Daily Fantasy Sports Sites Granted Temporary Permits for New York
On Monday, five daily fantasy sports operators — including DraftKings and FanDuel — were allowed to resume permitting New York residents to play their games following the granting of temporary permits by the New York State Gaming Commission, reports CBS News.
The granting of the permits comes just in time for the end of the Major League Baseball season and the start of the National Football League season next month. DraftKings was already allowing New Yorkers into their games within hours of the announcement that the permits had been granted, and FanDuel was later Monday night. The DFS operators FantasyDraft, Yahoo, and Draft were likewise issed temporary permits.
The games went away in March for DFS players in New York after New York State Attorney Genernal Eric Schneiderman had earlier sent cease-and-desist letters to the sites late last year claiming the games violated state law against illegal gambling. Lawmakers subsequently passed passed a law defining DFS as a game a skill, signed by Governor Andrew Cuomo last month. Based on the new law, New York's Gaming Commission subsequently granted the temporary permits.

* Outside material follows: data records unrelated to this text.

-- ==== Sys2Proof/Machine/Mem.lean ====
section
/-!
DEFINITION. The operations of memory: one byte, runs of bytes, little-endian words (R5), views with the write each
byte comes from, vector clocks (R275), and the list helpers the model uses.
-/

namespace Sys2Proof

/-- The byte at `a`; an unlisted byte is zero (R61, R145, R155; DESIGN CHOICE, log 10). -/
def Mem.read : Mem → Nat → Byte
  | [], _ => 0
  | (b, v) :: m, a => if b = a then v else Mem.read m a

/-- Writes one byte and keeps the canonical form: a zero byte is not listed. -/
def Mem.write : Mem → Nat → Byte → Mem
  | [], a, v => if v = 0 then [] else [(a, v)]
  | (b, w) :: m, a, v =>
    if a < b then (if v = 0 then (b, w) :: m else (a, v) :: (b, w) :: m)
    else if a = b then (if v = 0 then m else (a, v) :: m)
    else (b, w) :: Mem.write m a v

/-- Addresses strictly rising above `lo`, no zero byte. -/
def Mem.wfFrom : Nat → Mem → Bool
  | _, [] => true
  | lo, (a, v) :: m => decide (lo ≤ a) && decide (v ≠ 0) && Mem.wfFrom (a + 1) m

/-- The canonical form of a memory. -/
def Mem.wf (m : Mem) : Bool := Mem.wfFrom 0 m

/-- `n` bytes from `a` upward. -/
def Mem.readN (m : Mem) (a n : Nat) : List Byte := (List.range n).map fun i => Mem.read m (a + i)

/-- Writes each listed byte in turn. -/
def Mem.writeCells (m : Mem) (cs : List Host.Cell) : Mem := cs.foldl (fun m c => Mem.write m c.1 c.2) m

/-- Writes bytes from `a` upward. -/
def Mem.writeN : Mem → Nat → List Byte → Mem
  | m, _, [] => m
  | m, a, b :: bs => Mem.writeN (Mem.write m a b) (a + 1) bs

/-- Clears the bytes of [a, a + n). -/
def Mem.clear (m : Mem) (a n : Nat) : Mem := m.filter fun c => !(decide (a ≤ c.1) && decide (c.1 < a + n))

namespace Machine

/-! ## Little-endian words (R5) -/

/-- The number a list of bytes holds, lowest byte first. -/
def leNat : List Byte → Nat
  | [] => 0
  | b :: bs => b.toNat + 256 * leNat bs

/-- The `n` bytes of a number, lowest byte first. -/
def leBytes : Nat → Nat → List Byte
  | 0, _ => []
  | n + 1, v => BitVec.ofNat 8 v :: leBytes n (v / 256)

/-- Bytes as cells from an address upward. -/
def cellsAt : Nat → List Byte → List Host.Cell
  | _, [] => []
  | a, b :: bs => (a, b) :: cellsAt (a + 1) bs

/-- The big-endian bytes of a number (SHA-256, R106). -/
def beBytes (n v : Nat) : List Byte := (leBytes n v).reverse

def memWord (m : Mem) (a : Nat) : Word := BitVec.ofNat 32 (leNat (Mem.readN m a 4))
def memDWord (m : Mem) (a : Nat) : DWord := BitVec.ofNat 64 (leNat (Mem.readN m a 8))

/-- The slots a run of bytes fills, lowest slot first. -/
def bytesToWords : List Byte → List Word
  | a :: b :: c :: d :: rest => BitVec.ofNat 32 (leNat [a, b, c, d]) :: bytesToWords rest
  | [] => []
  | bs => [BitVec.ofNat 32 (leNat bs)]

def wordsToBytes (ws : List Word) : List Byte := ws.flatMap fun w => leBytes 4 w.toNat

/-! ## Vector clocks (R275) -/

def VClock.get (c : VClock) (d : Nat) : Nat :=
  if d = 0 then c.c0 else if d = 1 then c.c1 else if d = 2 then c.c2 else c.c3

def VClock.set (c : VClock) (d v : Nat) : VClock :=
  if d = 0 then { c with c0 := v } else if d = 1 then { c with c1 := v }
  else if d = 2 then { c with c2 := v } else { c with c3 := v }

/-- Entry by entry the maximum. -/
def VClock.join (a b : VClock) : VClock := ⟨max a.c0 b.c0, max a.c1 b.c1, max a.c2 b.c2, max a.c3 b.c3⟩

def VClock.le (a b : VClock) : Bool :=
  decide (a.c0 ≤ b.c0) && decide (a.c1 ≤ b.c1) && decide (a.c2 ≤ b.c2) && decide (a.c3 ≤ b.c3)

/-- Strictly below in vector order. -/
def VClock.lt (a b : VClock) : Bool := a.le b && decide (a ≠ b)

/-! ## Views -/

def View.read (v : View) (a : Nat) : Byte := Mem.read v.mem a
def View.readN (v : View) (a n : Nat) : List Byte := Mem.readN v.mem a n

/-- The write a byte comes from: number 0 and the zero stamp when none is recorded. -/
def View.markOf (v : View) (a : Nat) : Mark := (v.marks.find? fun m => decide (m.addr = a)).getD ⟨a, 0, VClock.zero, 0⟩

/-- Writes cells and records the write they come from. -/
def View.writeBy (v : View) (cs : List Host.Cell) (wid : Nat) (stamp : VClock) : View :=
  { mem := Mem.writeCells v.mem cs
    marks := cs.map (fun c => ⟨c.1, wid, stamp, 0⟩) ++ v.marks.filter fun m => !(cs.any fun c => decide (c.1 = m.addr)) }

/-- The place of write number `n` of a home in its location's order; the host's stores after it lie between (R112, R275). -/
def writePlace (n : Nat) : Nat := n * 2 ^ 64

/-- The place of the write a byte comes from, in the order of its home. -/
def Mark.place (m : Mark) (home : Nat) : Nat := writePlace (m.stamp.get home) + m.sub

/-- The mark of a write that lands on the host's byte above the write `m`: one without a stamp of its own (a host's store, an emission, a version)
comes next after `m`; a device's write keeps its stamp, above every place that `m` has (R112, R275) (DEDUCED, log 93). -/
def Mark.next (m : Mark) (wid : Nat) (st : VClock) : Mark :=
  if st = VClock.zero then { m with wid := wid, sub := m.sub + 1 }
  else ⟨m.addr, wid, st, ([0, 1, 2, 3].map fun d => m.place d + 1 - writePlace (st.get d)).foldl max 0⟩

/-- Writes cells that no access performs (initial zeros, Fubebex at creation). -/
def View.poke (v : View) (a : Nat) (bs : List Byte) : View := { v with mem := Mem.writeN v.mem a bs }

def View.clear (v : View) (a n : Nat) : View :=
  { mem := Mem.clear v.mem a n, marks := v.marks.filter fun m => !(decide (a ≤ m.addr) && decide (m.addr < a + n)) }

/-- The part of a view inside [a, a + n). -/
def View.slice (v : View) (a n : Nat) : View :=
  { mem := v.mem.filter fun c => decide (a ≤ c.1) && decide (c.1 < a + n)
    marks := v.marks.filter fun m => decide (a ≤ m.addr) && decide (m.addr < a + n) }

/-- The join of the stamps, and the youngest write, of [a, a + n). -/
def View.stampN (v : View) (a n : Nat) : VClock :=
  (List.range n).foldl (fun c i => c.join (v.markOf (a + i)).stamp) VClock.zero

/-! ## Lists -/

/-- Applies `f` to the first element that meets `p`. -/
def updFirst {α : Type} (p : α → Bool) (f : α → α) : List α → List α
  | [] => []
  | x :: xs => if p x then f x :: xs else x :: updFirst p f xs

/-- Removes the first element that meets `p`. -/
def dropFirst {α : Type} (p : α → Bool) : List α → List α
  | [] => []
  | x :: xs => if p x then xs else x :: dropFirst p xs

/-- Inserts by key, before the first element with a larger key. -/
def insertBy {α : Type} (key : α → Nat) (x : α) : List α → List α
  | [] => [x]
  | y :: ys => if key x < key y then x :: y :: ys else y :: insertBy key x ys

/-- Stable sort by ascending key. -/
def sortBy {α : Type} (key : α → Nat) (xs : List α) : List α := xs.foldl (fun acc x => insertBy key x acc) []

/-- Keeps the first of equal elements. -/
def dedupN : List Nat → List Nat
  | [] => []
  | x :: xs => x :: (dedupN xs).filter fun y => decide (y ≠ x)

/-- Value listed for a key. -/
def assoc {α : Type} (k : Nat) (xs : List (Nat × α)) : Option α := (xs.find? fun e => decide (e.1 = k)).map (·.2)

/-- Sets the value listed for a key. -/
def setAssoc {α : Type} (k : Nat) (v : α) (xs : List (Nat × α)) : List (Nat × α) :=
  (k, v) :: xs.filter fun e => decide (e.1 ≠ k)

def roundUp (n k : Nat) : Nat := (n + k - 1) / k * k

/-- The listed lanes of a mask, ascending. -/
def lanesOf (m : Mask) : List Nat := (List.range 32).filter fun i => m.getLsbD i

def maskOf (ls : List Nat) : Mask := ls.foldl (fun m i => m ||| (BitVec.ofNat 32 (2 ^ i))) 0

end Machine
end Sys2Proof
end

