/-- An exact value: NaN, an infinity, or (−1)^neg × m × 2^e. -/
inductive FV where
  | nan
  | inf (neg : Bool)
  | fin (neg : Bool) (m : Nat) (e : Int)
deriving DecidableEq, Repr, Inhabited

/-- A binary format: exponent bits, fraction bits, bias (R183). -/
structure Fmt where
  eb : Nat
  mb : Nat
  bias : Int
deriving DecidableEq, Repr

def f32 : Fmt := ⟨8, 23, 127⟩
def bf16 : Fmt := ⟨8, 7, 127⟩
def f16 : Fmt := ⟨5, 10, 15⟩
def e4m3 : Fmt := ⟨4, 3, 7⟩
def e5m2 : Fmt := ⟨5, 2, 15⟩

def Fmt.width (k : Fmt) : Nat := k.eb + k.mb + 1
/-- Least exponent of a unit in the last place. -/
def Fmt.qmin (k : Fmt) : Int := 1 - k.bias - k.mb
def Fmt.infCode (k : Fmt) : Nat := (2 ^ k.eb - 1) * 2 ^ k.mb
def Fmt.signBit (k : Fmt) (neg : Bool) : Nat := if neg then 2 ^ (k.eb + k.mb) else 0
/-- The canonical quiet NaN, sign 0 (R186). -/
def Fmt.nan (k : Fmt) : Nat := k.infCode + 2 ^ (k.mb - 1)

/-- Bits of a number. -/
def bitLen (n : Nat) : Nat := if n = 0 then 0 else Nat.log2 n + 1

/-- Decodes an IEEE-style code. -/
def Fmt.decode (k : Fmt) (c : Nat) : FV :=
  let neg := c / 2 ^ (k.eb + k.mb) % 2 = 1
  let ex := c / 2 ^ k.mb % 2 ^ k.eb
  let fr := c % 2 ^ k.mb
  if ex = 2 ^ k.eb - 1 then (if fr = 0 then .inf neg else .nan)
  else if ex = 0 then .fin neg fr k.qmin
  else .fin neg (fr + 2 ^ k.mb) (k.qmin + (ex - 1 : Nat))

/-- Whether a truncated magnitude rounds up: mode, sign, its lowest bit, and the discarded part against a half (R184). -/
def roundsUp (mode : Nat) (neg odd : Bool) (rem half : Nat) : Bool :=
  match mode with
  | 0 => decide (half < rem) || (decide (rem = half) && odd)
  | 1 => false
  | 2 => !neg && decide (rem ≠ 0)
  | _ => neg && decide (rem ≠ 0)

/-- m × 2^e as a multiple of 2^q, rounded. -/
def roundQ (mode : Nat) (neg : Bool) (m : Nat) (e q : Int) : Nat :=
  if q ≤ e then m * 2 ^ (e - q).toNat
  else
    let sh := (q - e).toNat
    let n := m / 2 ^ sh
    let rem := m % 2 ^ sh
    if roundsUp mode neg (n % 2 = 1) rem (2 ^ (sh - 1)) then n + 1 else n

/-- The magnitude code of a rounded exact magnitude, exponents unbounded above. -/
def Fmt.magCode (k : Fmt) (mode : Nat) (neg : Bool) (m : Nat) (e : Int) : Nat :=
  if m = 0 then 0
  else
    let q := max (e + (bitLen m : Int) - 1 - k.mb) k.qmin
    (q - k.qmin).toNat * 2 ^ k.mb + roundQ mode neg m e q

/-- Rounds an exact magnitude into a format (R184, R242); overflow by mode. -/
def Fmt.round (k : Fmt) (mode : Nat) (neg : Bool) (m : Nat) (e : Int) : Nat :=
  let code := k.magCode mode neg m e
  k.signBit neg + if code < k.infCode then code
      else if mode = 0 ∨ (mode = 2 ∧ neg = false) ∨ (mode = 3 ∧ neg = true) then k.infCode else k.infCode - 1

/-- Encodes a value, rounding once (R186, R242). -/
def Fmt.encode (k : Fmt) (mode : Nat) : FV → Nat
  | .nan => k.nan
  | .inf neg => k.signBit neg + k.infCode
  | .fin neg m e => k.round mode neg m e

/-! ## Exact arithmetic -/

def FV.neg : FV → FV
  | .nan => .nan
  | .inf s => .inf (!s)
  | .fin s m e => .fin (!s) m e

/-- Exact sum; an exact zero sum of opposite signs is +0, and −0 toward negative infinity (R242). -/
def FV.add (mode : Nat) : FV → FV → FV
  | .nan, _ => .nan
  | _, .nan => .nan
  | .inf a, .inf b => if a = b then .inf a else .nan
  | .inf a, _ => .inf a
  | _, .inf b => .inf b
  | .fin a m e, .fin b n f =>
    if m = 0 ∧ n = 0 then .fin (if a = b then a else decide (mode = 3)) 0 0
    else
      let g := min e f
      let x : Int := (if a then -1 else 1) * (m * 2 ^ (e - g).toNat : Nat)
      let y : Int := (if b then -1 else 1) * (n * 2 ^ (f - g).toNat : Nat)
      let z := x + y
      if z = 0 then .fin (decide (mode = 3)) 0 0 else .fin (decide (z < 0)) z.natAbs g

def FV.mul : FV → FV → FV
  | .nan, _ => .nan
  | _, .nan => .nan
  | .inf a, .inf b => .inf (a != b)
  | .inf a, .fin b n _ => if n = 0 then .nan else .inf (a != b)
  | .fin a m _, .inf b => if m = 0 then .nan else .inf (a != b)
  | .fin a m e, .fin b n f => .fin (a != b) (m * n) (e + f)

/-- a × b + c; 0 × ∞ + c is NaN even when c is NaN. -/
def FV.fma (mode : Nat) (a b c : FV) : FV := (a.mul b).add mode c
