-- ==== Sys2Proof/Machine/Home.lean ====
section
/-!
DEFINITION. Writes at their homes: stamps (R275), replicas and the die state (R276), pledges settled (R83), atomics
(R284), faults at the home channel and the replay buffer (R57, R363), poison (R62, R63), `blkz` (R292), and what the
homes' own steps do.
-/

namespace Sys2Proof.Machine

/-! ## Performing writes (R275, R276) -/

/-- Die `d` performs a write that carried `gc`: its own entry rises, and the stamp becomes the die's clock. -/
def State.stamp (s : State) (d : Nat) (gc : VClock) : VClock × State :=
  let k := (s.die! d).clock
  let st := (k.set d (k.get d + 1)).join gc
  (st, s.updDie d fun v => { v with clock := st, av := v.av.set d (st.get d) })

/-- Every other die has the write still to apply (DEDUCED, log 31). -/
def State.announce (s : State) (part d wid src : Nat) (st : VClock) (cells : List Host.Cell) : State :=
  { s with applies := s.applies ++ ([0, 1, 2, 3].filter fun e => decide (e ≠ d)).map fun e =>
      { part := part, die := e, home := d, wid := wid, src := src, stamp := st, bytes := cells, poison := [] } }

/-- A list of poisoned sectors with some bits set or cleared. -/
def setBits (ks : List Nat) (bits : List (Nat × Bool)) : List Nat :=
  ((bits.filter (·.2)).map (·.1)) ++ ks.filter fun k => (assoc k bits).isNone

/-- A write sets or clears the poison of sectors at their homes, and with it in the replicas that it is applied to (R62, R63). -/
def State.setPoison (s : State) (part wid : Nat) (bits : List (Nat × Bool)) : State :=
  if bits.isEmpty then s
  else
    let s := s.updPart part fun p => { p with poison := setBits p.poison bits }
    { s with applies := s.applies.map fun a => if a.part = part ∧ a.wid = wid then { a with poison := bits ++ a.poison } else a }

/-- A store that covers whole sectors clears their poison (R63). -/
def State.clearPoison (s : State) (part wid : Nat) (sectors : List Nat) : State := s.setPoison part wid (sectors.map fun k => (k, false))

/-- The sectors that a list of cells covers entirely (DEDUCED, log 35). -/
def wholeSectors (cs : List Host.Cell) : List Nat :=
  (dedupN (cs.map fun c => c.1 / 32)).filter fun k => (List.range 32).all fun i => cs.any fun c => decide (c.1 = 32 * k + i)

/-- Performs cells of partition memory that lie in one naturally aligned 16 B span, or in one mem-block of a `blkz`. -/
def State.performMem (s : State) (part wid src : Nat) (gc : VClock) (cells : List Host.Cell) : VClock × State :=
  let p := (s.part? part).getD default
  let d := homeDie p (cells.headD (0, 0)).1
  let (st, s) := s.stamp d gc
  let s := s.updPart part fun p => { p with views := p.views.modify d fun v => v.writeBy cells wid st }
  (st, s.announce part d wid src st cells)

/-- The elements of a list, each with those after it. -/
def withRest {α : Type} : List α → List (α × List α)
  | [] => []
  | x :: xs => (x, xs) :: withRest xs

def sectorOf (span : List Host.Cell) : Nat := (span.headD (0, 0)).1 / 32

/-- Performs one span of a run, `rest` those after it: with the last of its sector the sector takes its poison bit from `bits`. -/
def State.performSpan (s : State) (part src : Nat) (gc : VClock) (bits : List (Nat × Bool)) (span : List Host.Cell) (rest : List (List Host.Cell)) :
    VClock × State :=
  let (wid, s) := s.fresh
  let (st, s) := s.performMem part wid src gc span
  let k := sectorOf span
  (st, if rest.any fun r => decide (sectorOf r = k) then s else s.setPoison part wid (bits.filter fun b => decide (b.1 = k)))

/-- Performs a run of cells span by span (R279); the result is the join of the stamps. What it covers whole loses its poison (R63). -/
def State.performRun (s : State) (part src : Nat) (gc : VClock) (cells : List Host.Cell) : VClock × State :=
  let bits := (wholeSectors cells).map fun k => (k, false)
  (withRest (spansOf cells)).foldl (fun (r : VClock × State) e =>
    let (st, s) := r.2.performSpan part src gc bits e.1 e.2
    (r.1.join st, s)) (VClock.zero, s)

/-- Cells land in the host's memory, above what they replace in each location's order (R112, R275). -/
def State.hostLand (s : State) (wid : Nat) (st : VClock) (cells : List Host.Cell) : State :=
  let old := View.mk [] s.hostMarks
  { s with
    host := Mem.writeCells s.host cells
    hostMarks := cells.map (fun c => (old.markOf c.1).next wid st) ++ s.hostMarks.filter fun m => !(cells.any fun c => decide (c.1 = m.addr)) }

/-- A write takes effect in the host's memory by itself (R112). -/
def State.hostPut (s : State) (cells : List Host.Cell) : State :=
  let (wid, s) := s.fresh
  s.hostLand wid VClock.zero cells

/-- Performs cells of on-chip storage, which has one location for every reader (R156): byte by byte they carry the stamp. A write of a
frame's header word has no effect (R8, R162). -/
def State.performChip (s : State) (p : Part) (core wid : Nat) (gc : VClock) (cells : List Host.Cell) : VClock × State :=
  let cells := cells.filter fun c => !(s.headerByte (s.locate p core c.1))
  let d := (s.locate p core (cells.headD (0, 0)).1).die p
  let (st, s) := s.stamp d gc
  let s := cells.foldl (fun s c => s.updView p (s.locate p core c.1) fun v o => v.writeBy [(o, c.2)] wid st) s
  (st, s.announce p.id d wid 0 st [])

/-! ## Pledges at the home (R83) -/

/-- Settles a pledge of 8 cells that reaches mem-block `mb` of a partition's memory; `core` gets the refund. -/
def State.settlePledge (s : State) (part core mb pledge : Nat) : State :=
  match s.page? part (mb / 128) with
  | none => s.refundTo core part pledge
  | some pg =>
    let b := mb % 128
    let clean := !(pg.dirty.any fun e => decide (e.1 = b))
    if pg.hw.isSome then s.refundTo core part pledge
    else if pg.rawBlock b then
      (s.updPage part pg.vpn fun q => if clean then { q with dirty := (b, 0) :: q.dirty } else q).refundTo core part pledge
    else if clean then
      let c := min (pg.count b) pledge
      (s.updPage part pg.vpn fun q => { q with dirty := (b, pledge - c) :: q.dirty }).refundTo core part c
    else s.refundTo core part pledge

/-- A mem-block stops being pledged-dirty: in one event F changes by `df` and P falls by what the mem-block kept (R80, R83). -/
def State.unpledge (s : State) (part mb : Nat) (df : Int) : State :=
  match s.page? part (mb / 128) with
  | none => s.addF part df
  | some pg =>
    let kept := (assoc (mb % 128) pg.dirty).getD 0
    (s.updPage part pg.vpn fun q => { q with dirty := q.dirty.filter fun e => decide (e.1 ≠ mb % 128) }).addFP part df kept

/-- `blkz` at the home: COUNT becomes 0, F rises by the cells, the pledge is dropped (R83, R292). -/
def State.zeroBlock (s : State) (part mb : Nat) : State :=
  match s.page? part (mb / 128) with
  | none => s
  | some pg =>
    if pg.cls ≠ 0 ∨ pg.hw.isSome then s
    else
      let c := pg.count (mb % 128)
      let p := (s.part? part).getD default
      let s := s.updPage part pg.vpn fun q =>
        let t := q.table.filter fun e => decide (e.1 ≠ mb % 128)
        if q.cl then { q with table := t } else q.setTable p (homeQuad p (512 * mb)) t
      s.unpledge part mb c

"These temporary permits get companies up and running in New York state while assuring resident players that safeguards are in place," stated the Gaming Commission's Executive Director Robert Williams.
Meanwhile a headlining feature story appearing on the ESPN website this week focusing on the daily fantasy sports industry's roller-coaster ride of success, controversy, decline, and ongoing struggle has generated much buzz this week.
Generating from the network's investigative program Outside the Lines, "Welcome to the Big Time," describes the sudden rise in popularity in DFS and the two biggest sites, DraftKings and FanDuel, the controversies and challenges arising over the last year-plus, and the complicated business and legal machinations sites are facing today.
Learn more about DFS returning to NY this week from CBS News.
California to Recompense Tribe $36.3 Million for Overpayments
Amid the ongoing rumblings regarding the future (or non-future) of online poker in California, there was other industry-related news from the Golden State this week as a legal battle stretching back several years was finally resolved. A U.S. Circuit Court of Appeals has ruled the state must pay $36.3 million to the Pauma Band of Luiseño Indians according to the terms of a 1999 casino deal negotiated by then-governor Arnold Schwarzenegger.
According to The Sacramento Bee, the deal involved the state having "traded permission to add slot machines in return for millions of dollars in payments to the General Fund." The 9th U.S. Circuit of Appeals ruled in favor of the tribe after the state failed in an attempt to appeal the case to the U.S. Supreme Court earlier in the summer.
The issue stems from the Pauma band having tried to add more slot machines a few years after the 1999 deal and being told by the Schwarzenegger administration there were no more slot licenses available.
As a result, the Paumas made a new deal in 2004 upping its annual payments to the state from $315,000 up to $7.75 million in order to install hundreds more slot machines. But in truth the 1999 deal did allow for the additional slots, which is why the tribe sued the state for illegally misleading them and ultimately coercing them into making over $36 million in overpayments over the years.
The ruling comes less than a month after current California Governor Jerry Brown had made new agreements with a number of California tribes that ultimately will impose limits on what the state can collect from tribal casinos. The new pacts are based on a 2010 court decision.